All lines from the start of the listing below through the line containing "(R9, R42). -/" are to be written out again exactly, and no others.

Data for this task section start

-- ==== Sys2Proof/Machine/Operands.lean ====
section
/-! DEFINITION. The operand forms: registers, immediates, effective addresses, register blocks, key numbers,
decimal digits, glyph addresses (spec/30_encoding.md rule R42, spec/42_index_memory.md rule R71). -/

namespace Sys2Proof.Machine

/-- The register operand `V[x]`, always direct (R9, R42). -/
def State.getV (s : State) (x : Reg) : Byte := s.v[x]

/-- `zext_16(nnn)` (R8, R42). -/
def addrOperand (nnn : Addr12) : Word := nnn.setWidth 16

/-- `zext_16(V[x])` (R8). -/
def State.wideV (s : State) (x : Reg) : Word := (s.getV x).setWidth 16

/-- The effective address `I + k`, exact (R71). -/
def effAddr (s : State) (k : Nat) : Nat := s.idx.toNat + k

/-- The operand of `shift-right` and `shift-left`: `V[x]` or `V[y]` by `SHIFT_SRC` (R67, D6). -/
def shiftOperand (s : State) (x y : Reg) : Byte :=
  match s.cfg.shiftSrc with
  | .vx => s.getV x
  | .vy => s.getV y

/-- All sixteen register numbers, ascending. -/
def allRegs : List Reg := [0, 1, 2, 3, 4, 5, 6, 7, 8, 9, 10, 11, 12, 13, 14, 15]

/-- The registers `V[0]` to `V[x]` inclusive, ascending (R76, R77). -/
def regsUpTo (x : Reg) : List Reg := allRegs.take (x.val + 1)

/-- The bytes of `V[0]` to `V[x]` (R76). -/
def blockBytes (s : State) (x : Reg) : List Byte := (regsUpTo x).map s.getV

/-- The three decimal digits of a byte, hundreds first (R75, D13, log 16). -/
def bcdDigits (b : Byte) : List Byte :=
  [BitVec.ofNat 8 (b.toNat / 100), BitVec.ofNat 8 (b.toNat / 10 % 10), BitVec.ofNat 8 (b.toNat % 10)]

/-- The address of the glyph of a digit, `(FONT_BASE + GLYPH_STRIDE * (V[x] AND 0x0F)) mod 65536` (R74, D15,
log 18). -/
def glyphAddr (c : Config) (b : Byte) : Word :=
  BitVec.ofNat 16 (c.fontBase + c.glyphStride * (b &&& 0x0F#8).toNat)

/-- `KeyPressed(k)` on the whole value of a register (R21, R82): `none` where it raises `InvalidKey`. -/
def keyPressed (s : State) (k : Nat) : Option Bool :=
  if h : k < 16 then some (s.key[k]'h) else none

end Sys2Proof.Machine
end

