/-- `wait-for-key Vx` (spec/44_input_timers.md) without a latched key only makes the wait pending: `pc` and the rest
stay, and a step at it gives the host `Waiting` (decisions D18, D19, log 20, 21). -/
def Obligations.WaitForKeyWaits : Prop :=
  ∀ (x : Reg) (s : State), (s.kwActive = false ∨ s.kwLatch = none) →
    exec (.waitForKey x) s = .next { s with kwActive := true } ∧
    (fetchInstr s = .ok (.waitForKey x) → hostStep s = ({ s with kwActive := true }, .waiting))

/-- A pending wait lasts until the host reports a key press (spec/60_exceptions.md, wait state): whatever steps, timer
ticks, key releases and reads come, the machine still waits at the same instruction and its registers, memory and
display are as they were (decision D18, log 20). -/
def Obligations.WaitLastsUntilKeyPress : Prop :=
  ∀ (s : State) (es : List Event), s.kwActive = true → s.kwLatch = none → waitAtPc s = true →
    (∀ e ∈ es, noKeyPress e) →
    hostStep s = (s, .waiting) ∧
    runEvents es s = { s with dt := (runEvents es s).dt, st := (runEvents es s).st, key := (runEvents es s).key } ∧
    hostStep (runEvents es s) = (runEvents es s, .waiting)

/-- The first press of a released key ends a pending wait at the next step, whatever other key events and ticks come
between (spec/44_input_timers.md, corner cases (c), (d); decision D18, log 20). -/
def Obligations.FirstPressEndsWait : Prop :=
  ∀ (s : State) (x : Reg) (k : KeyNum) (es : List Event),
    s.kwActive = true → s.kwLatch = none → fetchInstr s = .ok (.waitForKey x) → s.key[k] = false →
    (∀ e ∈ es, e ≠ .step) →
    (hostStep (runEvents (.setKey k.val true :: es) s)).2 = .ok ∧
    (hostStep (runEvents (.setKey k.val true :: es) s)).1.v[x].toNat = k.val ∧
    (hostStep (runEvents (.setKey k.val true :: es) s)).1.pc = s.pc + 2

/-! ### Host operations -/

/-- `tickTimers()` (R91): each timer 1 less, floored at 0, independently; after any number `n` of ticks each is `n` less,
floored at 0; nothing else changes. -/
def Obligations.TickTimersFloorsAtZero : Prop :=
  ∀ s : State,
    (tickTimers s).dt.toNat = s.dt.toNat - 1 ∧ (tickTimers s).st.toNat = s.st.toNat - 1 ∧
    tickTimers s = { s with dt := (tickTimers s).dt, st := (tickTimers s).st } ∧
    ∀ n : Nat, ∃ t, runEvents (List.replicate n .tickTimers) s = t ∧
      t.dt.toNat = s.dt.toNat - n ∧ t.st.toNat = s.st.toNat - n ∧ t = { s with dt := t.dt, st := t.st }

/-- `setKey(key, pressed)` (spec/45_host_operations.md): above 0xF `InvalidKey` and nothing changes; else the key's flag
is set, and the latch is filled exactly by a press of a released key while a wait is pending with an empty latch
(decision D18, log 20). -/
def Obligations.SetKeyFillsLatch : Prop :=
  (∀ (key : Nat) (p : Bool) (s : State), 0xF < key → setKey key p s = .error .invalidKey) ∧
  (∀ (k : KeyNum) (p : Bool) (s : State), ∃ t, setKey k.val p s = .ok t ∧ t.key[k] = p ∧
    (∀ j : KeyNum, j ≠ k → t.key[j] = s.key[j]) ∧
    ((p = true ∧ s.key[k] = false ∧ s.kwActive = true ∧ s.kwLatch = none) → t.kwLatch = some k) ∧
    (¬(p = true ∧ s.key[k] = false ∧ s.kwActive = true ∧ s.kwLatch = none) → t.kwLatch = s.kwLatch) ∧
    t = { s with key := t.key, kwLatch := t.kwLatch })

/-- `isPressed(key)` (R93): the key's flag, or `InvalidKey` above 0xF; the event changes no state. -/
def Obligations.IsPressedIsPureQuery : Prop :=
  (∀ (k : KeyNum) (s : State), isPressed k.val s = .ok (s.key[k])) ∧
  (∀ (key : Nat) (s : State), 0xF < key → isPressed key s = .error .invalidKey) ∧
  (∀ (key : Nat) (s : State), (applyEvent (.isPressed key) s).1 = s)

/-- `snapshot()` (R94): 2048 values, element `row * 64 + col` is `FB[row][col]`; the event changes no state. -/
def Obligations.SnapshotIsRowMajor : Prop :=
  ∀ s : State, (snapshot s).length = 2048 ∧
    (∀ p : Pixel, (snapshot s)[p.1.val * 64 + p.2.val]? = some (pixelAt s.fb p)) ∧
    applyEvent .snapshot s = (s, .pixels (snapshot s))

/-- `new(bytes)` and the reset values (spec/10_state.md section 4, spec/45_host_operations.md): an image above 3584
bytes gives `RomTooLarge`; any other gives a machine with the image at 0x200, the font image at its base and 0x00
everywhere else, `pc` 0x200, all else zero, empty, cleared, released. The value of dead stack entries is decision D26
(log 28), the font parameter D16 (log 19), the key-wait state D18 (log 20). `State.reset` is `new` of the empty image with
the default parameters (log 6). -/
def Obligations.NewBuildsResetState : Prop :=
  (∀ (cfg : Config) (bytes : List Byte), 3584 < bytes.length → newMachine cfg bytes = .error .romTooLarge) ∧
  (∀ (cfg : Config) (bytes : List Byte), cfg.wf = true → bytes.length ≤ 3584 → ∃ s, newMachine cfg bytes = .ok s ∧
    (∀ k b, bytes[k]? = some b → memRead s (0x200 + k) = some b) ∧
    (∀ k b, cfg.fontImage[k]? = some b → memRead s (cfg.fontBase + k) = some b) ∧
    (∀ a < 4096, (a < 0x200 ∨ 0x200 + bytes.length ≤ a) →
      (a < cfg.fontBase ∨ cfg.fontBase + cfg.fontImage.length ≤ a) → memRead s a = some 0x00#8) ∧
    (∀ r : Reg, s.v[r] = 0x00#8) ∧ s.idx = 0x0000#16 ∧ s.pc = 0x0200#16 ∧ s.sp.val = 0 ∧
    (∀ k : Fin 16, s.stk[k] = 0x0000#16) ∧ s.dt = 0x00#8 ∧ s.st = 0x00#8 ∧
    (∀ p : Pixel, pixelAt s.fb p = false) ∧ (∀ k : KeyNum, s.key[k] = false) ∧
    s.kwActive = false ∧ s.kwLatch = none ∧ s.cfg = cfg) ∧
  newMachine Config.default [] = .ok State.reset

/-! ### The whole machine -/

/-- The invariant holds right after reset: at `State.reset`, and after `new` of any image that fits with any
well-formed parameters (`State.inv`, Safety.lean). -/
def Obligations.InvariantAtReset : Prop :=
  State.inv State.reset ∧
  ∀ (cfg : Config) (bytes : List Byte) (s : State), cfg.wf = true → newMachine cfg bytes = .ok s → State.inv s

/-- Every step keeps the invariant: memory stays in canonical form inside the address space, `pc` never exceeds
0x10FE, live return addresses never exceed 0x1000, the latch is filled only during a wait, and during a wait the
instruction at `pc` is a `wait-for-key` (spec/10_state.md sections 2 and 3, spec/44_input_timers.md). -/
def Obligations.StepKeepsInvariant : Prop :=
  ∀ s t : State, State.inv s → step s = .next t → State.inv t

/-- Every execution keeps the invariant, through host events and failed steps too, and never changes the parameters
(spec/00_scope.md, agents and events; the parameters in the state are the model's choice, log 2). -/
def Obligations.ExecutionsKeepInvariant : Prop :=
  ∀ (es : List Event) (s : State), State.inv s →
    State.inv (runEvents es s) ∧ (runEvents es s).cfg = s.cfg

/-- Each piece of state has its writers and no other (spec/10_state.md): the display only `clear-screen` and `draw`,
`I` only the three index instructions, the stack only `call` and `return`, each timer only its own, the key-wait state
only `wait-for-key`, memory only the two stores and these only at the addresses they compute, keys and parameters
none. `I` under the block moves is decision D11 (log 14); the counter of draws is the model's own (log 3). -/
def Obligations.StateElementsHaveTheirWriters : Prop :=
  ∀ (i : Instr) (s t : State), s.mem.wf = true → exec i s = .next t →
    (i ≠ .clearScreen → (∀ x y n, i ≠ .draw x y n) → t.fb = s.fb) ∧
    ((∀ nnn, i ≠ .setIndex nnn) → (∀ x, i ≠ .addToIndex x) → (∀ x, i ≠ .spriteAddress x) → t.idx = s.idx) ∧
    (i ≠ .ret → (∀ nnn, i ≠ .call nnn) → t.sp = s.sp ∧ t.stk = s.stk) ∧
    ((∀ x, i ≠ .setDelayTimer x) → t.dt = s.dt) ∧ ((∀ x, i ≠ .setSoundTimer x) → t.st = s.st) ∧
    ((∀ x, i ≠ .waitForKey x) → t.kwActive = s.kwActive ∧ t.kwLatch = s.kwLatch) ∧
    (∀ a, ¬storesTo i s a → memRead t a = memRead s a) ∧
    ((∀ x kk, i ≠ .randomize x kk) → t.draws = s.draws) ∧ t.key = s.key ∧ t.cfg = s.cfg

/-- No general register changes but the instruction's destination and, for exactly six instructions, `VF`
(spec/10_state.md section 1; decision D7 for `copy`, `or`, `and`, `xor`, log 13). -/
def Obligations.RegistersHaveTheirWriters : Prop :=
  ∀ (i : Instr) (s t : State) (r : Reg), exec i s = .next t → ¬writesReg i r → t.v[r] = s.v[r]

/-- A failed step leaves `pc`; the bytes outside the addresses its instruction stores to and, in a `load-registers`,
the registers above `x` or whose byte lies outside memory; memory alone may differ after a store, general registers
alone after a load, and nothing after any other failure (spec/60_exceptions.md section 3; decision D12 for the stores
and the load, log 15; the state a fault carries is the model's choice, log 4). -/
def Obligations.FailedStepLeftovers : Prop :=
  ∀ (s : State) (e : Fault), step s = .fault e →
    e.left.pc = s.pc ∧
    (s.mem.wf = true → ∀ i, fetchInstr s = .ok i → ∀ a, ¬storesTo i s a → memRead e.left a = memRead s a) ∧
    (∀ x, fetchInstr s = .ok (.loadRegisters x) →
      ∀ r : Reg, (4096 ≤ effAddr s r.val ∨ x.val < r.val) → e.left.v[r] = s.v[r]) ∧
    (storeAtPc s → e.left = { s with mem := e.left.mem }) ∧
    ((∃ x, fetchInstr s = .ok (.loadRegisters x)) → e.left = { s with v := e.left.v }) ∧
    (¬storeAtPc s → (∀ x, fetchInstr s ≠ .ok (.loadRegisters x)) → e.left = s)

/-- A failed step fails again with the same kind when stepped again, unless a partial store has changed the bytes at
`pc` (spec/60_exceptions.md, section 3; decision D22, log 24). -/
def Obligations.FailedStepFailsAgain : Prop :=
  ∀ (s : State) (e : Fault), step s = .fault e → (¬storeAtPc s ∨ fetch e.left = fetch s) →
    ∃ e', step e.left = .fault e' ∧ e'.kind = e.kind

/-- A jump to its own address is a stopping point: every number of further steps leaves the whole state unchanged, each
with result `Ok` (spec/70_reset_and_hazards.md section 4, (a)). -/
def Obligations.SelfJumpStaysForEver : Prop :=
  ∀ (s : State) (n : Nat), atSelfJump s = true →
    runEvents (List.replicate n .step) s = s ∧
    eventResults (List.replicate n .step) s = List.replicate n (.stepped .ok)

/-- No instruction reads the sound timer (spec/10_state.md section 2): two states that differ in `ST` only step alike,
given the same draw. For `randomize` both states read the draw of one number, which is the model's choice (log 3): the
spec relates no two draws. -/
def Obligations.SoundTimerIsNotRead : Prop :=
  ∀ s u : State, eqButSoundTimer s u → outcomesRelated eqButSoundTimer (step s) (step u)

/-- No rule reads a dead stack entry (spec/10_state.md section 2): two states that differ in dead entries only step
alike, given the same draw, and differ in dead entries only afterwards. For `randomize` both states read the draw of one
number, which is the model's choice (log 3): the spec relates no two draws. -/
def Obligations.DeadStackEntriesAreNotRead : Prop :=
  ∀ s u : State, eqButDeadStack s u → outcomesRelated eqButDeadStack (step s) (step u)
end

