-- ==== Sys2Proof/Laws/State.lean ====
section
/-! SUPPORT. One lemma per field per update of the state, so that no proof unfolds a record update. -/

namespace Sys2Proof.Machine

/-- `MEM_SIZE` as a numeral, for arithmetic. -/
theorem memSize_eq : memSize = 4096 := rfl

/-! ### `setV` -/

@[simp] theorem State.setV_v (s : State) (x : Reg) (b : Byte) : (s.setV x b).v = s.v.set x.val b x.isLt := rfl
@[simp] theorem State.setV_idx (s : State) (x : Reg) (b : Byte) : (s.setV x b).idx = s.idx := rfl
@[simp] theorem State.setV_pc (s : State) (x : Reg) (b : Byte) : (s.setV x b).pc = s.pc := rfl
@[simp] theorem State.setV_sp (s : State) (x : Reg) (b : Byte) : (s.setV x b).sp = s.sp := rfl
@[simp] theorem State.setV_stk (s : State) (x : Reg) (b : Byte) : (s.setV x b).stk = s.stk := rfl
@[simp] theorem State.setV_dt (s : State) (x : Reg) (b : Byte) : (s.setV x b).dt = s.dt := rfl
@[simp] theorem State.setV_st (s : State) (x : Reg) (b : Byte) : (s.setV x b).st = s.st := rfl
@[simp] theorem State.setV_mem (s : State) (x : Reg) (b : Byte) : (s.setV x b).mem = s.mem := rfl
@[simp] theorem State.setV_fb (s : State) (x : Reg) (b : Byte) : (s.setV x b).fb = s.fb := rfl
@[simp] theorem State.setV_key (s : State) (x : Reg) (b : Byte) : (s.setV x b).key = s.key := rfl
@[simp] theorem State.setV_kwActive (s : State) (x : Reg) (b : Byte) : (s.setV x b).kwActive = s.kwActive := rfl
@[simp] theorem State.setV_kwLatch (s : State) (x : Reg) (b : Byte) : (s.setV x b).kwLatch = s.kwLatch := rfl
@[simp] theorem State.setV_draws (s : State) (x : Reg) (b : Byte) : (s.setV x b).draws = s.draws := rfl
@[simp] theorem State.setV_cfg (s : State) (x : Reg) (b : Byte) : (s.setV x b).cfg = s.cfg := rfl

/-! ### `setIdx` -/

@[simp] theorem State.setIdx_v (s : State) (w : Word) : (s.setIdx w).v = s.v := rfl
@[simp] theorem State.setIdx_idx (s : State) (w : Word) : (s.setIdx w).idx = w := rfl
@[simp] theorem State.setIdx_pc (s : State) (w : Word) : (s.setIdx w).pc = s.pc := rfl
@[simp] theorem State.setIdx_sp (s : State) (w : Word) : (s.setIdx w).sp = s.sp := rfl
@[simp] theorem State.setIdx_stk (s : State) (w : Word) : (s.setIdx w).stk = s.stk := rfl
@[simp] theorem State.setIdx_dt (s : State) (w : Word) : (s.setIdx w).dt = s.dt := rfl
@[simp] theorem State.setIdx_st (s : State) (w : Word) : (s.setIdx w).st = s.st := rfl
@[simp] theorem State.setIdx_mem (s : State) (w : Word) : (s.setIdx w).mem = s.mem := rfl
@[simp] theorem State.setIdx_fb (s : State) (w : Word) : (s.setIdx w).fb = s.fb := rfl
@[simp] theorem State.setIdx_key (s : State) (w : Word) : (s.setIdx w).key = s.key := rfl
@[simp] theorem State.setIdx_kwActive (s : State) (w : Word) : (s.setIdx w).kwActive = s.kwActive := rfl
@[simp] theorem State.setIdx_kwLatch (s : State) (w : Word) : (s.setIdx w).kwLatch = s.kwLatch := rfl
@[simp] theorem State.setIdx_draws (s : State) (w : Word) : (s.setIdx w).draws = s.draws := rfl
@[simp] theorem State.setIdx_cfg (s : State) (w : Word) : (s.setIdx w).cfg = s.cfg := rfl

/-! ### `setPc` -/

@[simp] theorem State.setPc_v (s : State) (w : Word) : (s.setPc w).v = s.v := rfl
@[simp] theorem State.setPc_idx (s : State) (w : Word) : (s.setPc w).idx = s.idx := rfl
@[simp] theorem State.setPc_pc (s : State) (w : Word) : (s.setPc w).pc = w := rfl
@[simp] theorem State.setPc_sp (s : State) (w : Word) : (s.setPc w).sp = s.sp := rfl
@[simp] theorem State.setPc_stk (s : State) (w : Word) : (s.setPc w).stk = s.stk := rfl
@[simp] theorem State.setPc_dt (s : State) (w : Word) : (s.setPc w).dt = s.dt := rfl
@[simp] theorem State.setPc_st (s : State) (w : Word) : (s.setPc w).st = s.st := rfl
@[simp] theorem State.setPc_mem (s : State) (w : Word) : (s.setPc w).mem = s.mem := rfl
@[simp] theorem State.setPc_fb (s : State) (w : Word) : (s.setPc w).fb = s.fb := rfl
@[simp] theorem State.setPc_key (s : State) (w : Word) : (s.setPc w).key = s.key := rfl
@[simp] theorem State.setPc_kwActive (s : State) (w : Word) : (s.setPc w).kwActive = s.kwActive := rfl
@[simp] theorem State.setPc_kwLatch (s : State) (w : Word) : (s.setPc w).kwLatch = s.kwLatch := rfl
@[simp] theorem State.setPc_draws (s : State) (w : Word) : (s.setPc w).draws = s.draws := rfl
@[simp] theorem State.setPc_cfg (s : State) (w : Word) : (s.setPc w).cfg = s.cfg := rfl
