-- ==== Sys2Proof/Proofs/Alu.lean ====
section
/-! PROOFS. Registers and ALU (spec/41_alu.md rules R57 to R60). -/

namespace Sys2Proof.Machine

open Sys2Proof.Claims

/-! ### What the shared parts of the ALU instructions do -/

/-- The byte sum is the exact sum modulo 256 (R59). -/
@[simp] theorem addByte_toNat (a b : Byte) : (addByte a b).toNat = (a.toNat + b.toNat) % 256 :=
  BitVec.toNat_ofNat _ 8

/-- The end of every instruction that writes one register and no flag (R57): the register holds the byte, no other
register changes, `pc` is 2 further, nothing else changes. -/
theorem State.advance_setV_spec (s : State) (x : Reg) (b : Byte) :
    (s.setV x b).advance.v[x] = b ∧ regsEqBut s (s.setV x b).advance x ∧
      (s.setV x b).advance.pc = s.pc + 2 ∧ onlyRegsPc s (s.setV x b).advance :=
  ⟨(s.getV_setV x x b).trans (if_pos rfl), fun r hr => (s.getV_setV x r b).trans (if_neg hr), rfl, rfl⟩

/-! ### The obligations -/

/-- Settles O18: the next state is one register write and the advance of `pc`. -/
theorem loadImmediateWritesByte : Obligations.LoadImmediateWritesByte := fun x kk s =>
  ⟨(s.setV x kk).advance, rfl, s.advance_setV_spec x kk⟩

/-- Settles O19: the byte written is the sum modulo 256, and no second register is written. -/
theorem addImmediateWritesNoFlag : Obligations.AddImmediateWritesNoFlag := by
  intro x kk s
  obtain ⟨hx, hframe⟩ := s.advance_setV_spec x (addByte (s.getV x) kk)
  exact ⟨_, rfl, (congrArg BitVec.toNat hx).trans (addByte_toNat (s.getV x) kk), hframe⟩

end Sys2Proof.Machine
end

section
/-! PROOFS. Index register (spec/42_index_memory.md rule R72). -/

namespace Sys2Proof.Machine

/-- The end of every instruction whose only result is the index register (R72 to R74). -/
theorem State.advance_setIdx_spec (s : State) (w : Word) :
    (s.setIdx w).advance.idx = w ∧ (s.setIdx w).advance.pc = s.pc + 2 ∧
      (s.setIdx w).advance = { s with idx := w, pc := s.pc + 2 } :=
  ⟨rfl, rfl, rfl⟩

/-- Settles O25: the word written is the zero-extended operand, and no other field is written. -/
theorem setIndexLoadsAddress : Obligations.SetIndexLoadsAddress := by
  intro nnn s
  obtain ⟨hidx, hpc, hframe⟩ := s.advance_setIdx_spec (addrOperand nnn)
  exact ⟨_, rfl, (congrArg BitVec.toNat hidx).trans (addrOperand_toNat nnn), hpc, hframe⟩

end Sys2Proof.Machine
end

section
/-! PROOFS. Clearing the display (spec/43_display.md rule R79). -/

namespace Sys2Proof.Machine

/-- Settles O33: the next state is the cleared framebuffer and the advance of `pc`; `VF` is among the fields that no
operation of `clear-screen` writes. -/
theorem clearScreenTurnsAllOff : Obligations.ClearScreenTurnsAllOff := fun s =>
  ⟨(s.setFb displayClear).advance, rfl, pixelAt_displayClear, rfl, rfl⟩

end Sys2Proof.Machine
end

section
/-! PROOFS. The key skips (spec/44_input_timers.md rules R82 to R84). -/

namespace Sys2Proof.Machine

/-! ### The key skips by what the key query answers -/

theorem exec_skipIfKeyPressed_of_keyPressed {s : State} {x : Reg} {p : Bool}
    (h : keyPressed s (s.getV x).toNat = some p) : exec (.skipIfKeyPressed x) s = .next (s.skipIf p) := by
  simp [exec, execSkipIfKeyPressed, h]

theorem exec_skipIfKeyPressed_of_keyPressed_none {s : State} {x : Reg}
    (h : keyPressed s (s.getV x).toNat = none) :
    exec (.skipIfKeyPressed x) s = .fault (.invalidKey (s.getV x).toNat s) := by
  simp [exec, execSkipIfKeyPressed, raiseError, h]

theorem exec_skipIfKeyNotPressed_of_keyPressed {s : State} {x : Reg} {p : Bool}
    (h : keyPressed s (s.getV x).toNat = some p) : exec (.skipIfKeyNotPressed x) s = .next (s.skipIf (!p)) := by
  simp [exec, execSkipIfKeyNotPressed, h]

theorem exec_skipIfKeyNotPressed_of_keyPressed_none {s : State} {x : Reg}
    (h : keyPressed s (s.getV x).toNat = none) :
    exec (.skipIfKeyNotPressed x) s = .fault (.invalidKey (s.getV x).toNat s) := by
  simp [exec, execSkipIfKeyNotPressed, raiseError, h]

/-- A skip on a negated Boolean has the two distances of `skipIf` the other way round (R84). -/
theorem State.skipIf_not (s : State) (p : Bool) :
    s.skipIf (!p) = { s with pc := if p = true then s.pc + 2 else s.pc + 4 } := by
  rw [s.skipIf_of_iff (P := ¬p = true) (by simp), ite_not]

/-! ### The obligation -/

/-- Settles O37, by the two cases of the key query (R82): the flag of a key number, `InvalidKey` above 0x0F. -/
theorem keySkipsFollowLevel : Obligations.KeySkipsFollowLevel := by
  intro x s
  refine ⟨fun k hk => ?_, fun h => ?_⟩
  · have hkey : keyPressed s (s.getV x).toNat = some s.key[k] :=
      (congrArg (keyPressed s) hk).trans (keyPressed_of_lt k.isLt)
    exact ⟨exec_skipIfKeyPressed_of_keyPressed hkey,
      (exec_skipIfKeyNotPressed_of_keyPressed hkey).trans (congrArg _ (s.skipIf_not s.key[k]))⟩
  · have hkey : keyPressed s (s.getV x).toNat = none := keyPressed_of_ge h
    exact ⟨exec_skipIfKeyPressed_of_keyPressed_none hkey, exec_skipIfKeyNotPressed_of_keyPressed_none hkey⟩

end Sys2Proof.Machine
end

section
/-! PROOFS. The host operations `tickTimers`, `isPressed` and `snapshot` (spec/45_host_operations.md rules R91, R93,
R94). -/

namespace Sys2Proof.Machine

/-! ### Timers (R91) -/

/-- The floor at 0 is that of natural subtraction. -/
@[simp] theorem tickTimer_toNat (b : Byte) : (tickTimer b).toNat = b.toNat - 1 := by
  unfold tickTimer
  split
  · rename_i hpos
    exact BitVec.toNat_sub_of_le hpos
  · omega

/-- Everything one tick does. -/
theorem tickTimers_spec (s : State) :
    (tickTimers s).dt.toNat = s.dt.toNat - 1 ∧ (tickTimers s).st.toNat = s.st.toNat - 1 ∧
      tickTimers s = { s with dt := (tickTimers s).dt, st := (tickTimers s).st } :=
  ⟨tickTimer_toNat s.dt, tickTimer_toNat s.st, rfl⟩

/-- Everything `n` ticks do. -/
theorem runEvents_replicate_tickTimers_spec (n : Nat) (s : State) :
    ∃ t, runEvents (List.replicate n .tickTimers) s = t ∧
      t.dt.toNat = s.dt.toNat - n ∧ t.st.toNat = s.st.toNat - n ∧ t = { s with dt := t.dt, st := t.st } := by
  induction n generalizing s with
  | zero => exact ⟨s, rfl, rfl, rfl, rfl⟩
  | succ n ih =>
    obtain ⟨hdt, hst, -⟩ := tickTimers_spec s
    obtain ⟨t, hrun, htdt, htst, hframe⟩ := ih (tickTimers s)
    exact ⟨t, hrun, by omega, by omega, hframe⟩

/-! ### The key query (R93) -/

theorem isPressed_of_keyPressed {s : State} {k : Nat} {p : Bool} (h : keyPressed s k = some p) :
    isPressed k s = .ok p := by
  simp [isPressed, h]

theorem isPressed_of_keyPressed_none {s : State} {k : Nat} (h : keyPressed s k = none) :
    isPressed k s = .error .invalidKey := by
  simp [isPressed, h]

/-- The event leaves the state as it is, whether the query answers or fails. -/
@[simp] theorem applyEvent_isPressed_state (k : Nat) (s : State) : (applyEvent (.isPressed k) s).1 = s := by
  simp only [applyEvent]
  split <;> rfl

Data for this task section end

_Result for this task_
-- ==== Sys2Proof/Machine/Operands.lean ====
section
/-! DEFINITION. The operand forms: registers, immediates, effective addresses, register blocks, key numbers,
decimal digits, glyph addresses (spec/30_encoding.md rule R42, spec/42_index_memory.md rule R71). -/

namespace Sys2Proof.Machine

/-- The register operand `V[x]`, always direct (R9, R42). -/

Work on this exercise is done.